(Information supplied begins)

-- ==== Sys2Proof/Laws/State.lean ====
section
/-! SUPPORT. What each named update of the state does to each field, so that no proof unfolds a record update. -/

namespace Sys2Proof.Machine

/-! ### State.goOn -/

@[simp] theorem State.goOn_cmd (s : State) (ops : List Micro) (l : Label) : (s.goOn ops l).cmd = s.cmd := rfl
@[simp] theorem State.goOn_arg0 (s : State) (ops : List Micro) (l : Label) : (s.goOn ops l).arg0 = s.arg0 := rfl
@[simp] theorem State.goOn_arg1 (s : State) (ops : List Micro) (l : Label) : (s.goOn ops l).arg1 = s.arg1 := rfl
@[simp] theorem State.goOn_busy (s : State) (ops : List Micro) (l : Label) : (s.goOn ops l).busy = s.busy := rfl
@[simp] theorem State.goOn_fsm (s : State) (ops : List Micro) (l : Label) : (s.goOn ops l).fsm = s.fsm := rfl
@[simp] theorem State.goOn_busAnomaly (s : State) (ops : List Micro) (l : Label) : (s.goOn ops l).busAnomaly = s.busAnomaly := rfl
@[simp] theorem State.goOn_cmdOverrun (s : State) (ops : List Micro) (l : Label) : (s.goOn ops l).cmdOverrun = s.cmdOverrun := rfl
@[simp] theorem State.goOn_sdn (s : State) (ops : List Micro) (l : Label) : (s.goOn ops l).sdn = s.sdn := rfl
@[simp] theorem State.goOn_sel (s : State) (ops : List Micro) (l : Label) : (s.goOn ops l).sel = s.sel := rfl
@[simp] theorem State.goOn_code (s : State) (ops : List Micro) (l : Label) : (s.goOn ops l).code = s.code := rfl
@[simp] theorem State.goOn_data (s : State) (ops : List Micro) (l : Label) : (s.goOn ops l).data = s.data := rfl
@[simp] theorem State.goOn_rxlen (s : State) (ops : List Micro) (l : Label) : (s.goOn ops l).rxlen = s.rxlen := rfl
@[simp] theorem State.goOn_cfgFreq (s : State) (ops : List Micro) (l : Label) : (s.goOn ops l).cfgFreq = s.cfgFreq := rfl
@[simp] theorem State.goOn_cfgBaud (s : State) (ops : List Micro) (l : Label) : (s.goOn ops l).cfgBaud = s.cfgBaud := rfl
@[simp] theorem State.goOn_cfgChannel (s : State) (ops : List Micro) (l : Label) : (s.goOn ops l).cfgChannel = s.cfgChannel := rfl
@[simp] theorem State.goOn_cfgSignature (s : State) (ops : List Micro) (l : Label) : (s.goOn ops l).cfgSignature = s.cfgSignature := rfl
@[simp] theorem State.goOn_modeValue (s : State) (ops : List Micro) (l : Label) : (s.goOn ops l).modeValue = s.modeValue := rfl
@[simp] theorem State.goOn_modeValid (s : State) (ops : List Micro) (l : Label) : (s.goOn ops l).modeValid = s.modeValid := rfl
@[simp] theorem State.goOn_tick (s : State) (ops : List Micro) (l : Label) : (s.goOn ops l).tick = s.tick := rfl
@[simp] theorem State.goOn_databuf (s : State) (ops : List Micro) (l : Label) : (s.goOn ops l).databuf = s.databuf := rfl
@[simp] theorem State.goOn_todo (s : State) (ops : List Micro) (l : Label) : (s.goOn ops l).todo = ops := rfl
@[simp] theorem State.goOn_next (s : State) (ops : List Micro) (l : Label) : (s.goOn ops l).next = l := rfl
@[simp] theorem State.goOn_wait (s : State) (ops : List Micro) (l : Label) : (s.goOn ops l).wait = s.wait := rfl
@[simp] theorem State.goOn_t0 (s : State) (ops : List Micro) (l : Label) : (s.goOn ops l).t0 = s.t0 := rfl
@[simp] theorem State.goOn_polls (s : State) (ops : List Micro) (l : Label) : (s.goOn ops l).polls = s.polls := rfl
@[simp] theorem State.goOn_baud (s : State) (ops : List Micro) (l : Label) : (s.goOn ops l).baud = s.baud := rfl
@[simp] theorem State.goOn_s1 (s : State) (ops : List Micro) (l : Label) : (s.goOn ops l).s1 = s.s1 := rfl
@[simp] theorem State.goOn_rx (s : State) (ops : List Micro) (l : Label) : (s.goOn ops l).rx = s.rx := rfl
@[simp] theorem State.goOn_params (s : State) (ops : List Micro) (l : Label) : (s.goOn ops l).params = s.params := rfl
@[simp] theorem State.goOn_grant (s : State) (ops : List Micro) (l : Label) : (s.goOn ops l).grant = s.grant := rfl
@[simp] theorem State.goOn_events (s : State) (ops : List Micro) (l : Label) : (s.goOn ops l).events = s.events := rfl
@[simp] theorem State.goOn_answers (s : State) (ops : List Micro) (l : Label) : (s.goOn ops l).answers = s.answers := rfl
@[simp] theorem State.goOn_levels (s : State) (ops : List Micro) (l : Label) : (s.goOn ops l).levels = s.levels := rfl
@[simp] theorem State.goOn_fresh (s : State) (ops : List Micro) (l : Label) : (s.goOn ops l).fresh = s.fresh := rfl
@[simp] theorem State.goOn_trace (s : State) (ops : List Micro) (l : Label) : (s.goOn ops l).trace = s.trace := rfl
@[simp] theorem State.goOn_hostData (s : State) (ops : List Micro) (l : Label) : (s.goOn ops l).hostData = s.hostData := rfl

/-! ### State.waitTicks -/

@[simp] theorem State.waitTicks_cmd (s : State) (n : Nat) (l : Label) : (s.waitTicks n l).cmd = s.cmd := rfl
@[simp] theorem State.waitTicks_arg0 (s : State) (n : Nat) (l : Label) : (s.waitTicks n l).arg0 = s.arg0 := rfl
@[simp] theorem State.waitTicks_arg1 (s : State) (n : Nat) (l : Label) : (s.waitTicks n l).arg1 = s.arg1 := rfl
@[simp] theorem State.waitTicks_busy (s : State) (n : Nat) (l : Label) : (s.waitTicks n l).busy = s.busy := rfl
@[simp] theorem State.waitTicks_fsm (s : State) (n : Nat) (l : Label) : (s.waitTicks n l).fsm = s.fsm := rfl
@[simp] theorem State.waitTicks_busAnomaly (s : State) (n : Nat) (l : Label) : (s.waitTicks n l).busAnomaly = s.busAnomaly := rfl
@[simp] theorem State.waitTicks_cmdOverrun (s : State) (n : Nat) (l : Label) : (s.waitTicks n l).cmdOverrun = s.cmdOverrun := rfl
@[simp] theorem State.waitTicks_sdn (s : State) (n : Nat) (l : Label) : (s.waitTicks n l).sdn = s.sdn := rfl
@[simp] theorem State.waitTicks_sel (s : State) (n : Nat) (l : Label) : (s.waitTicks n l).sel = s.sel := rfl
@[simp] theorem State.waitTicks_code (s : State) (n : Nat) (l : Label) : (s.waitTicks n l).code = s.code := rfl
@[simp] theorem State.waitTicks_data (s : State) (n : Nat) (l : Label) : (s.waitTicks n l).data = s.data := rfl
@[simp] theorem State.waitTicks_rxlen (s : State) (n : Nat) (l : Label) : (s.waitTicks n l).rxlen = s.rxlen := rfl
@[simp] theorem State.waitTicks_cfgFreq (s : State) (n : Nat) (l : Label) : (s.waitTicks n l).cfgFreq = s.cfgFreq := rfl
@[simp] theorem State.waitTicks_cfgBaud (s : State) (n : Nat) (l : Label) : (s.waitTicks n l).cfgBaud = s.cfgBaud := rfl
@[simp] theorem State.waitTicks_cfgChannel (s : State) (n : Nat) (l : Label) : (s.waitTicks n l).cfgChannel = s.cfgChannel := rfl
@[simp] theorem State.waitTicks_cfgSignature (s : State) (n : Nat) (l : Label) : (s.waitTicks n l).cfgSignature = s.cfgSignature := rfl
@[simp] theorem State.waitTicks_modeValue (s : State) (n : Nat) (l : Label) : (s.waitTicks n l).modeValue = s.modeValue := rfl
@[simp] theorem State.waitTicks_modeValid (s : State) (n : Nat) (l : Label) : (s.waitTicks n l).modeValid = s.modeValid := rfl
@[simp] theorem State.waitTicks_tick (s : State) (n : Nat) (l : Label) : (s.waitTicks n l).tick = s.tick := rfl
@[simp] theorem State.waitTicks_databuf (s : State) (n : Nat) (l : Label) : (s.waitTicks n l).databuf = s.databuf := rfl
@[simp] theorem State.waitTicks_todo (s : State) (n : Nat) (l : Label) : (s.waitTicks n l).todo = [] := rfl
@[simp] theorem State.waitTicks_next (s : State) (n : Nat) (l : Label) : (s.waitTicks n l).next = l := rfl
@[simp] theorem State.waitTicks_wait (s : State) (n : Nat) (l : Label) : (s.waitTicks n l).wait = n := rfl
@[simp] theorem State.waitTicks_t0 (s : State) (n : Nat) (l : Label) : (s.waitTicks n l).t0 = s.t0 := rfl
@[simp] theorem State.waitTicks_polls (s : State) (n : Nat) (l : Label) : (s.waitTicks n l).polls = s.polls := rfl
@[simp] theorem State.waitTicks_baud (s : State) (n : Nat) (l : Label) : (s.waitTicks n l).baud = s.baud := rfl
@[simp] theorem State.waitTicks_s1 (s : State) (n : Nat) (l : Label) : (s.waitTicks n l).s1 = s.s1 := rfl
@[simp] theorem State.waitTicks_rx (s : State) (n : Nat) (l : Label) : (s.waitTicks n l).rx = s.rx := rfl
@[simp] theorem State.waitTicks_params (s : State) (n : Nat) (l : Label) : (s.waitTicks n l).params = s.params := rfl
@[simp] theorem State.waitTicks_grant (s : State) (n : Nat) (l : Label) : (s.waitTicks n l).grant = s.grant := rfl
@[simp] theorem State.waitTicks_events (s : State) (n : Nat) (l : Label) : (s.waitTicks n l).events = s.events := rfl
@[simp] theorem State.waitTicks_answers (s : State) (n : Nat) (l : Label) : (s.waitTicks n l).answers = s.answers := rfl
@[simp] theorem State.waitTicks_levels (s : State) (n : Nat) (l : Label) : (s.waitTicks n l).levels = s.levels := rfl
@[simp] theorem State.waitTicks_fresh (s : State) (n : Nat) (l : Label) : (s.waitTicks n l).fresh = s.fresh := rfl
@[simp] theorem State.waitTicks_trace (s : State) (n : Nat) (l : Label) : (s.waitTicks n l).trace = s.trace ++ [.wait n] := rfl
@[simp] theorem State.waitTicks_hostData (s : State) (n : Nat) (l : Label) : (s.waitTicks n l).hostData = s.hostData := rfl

(Information supplied ends)

**Task objective**. Search the data above for the string "polls" and report each line that holds it.

**Response to this exercise**.
@[simp] theorem State.goOn_polls (s : State) (ops : List Micro) (l : Label) : (s.goOn ops l).polls = s.polls := rfl
@[simp] theorem State.waitTicks_polls (s : State) (n : Nat) (l : Label) : (s.waitTicks n l).polls = s.polls := rfl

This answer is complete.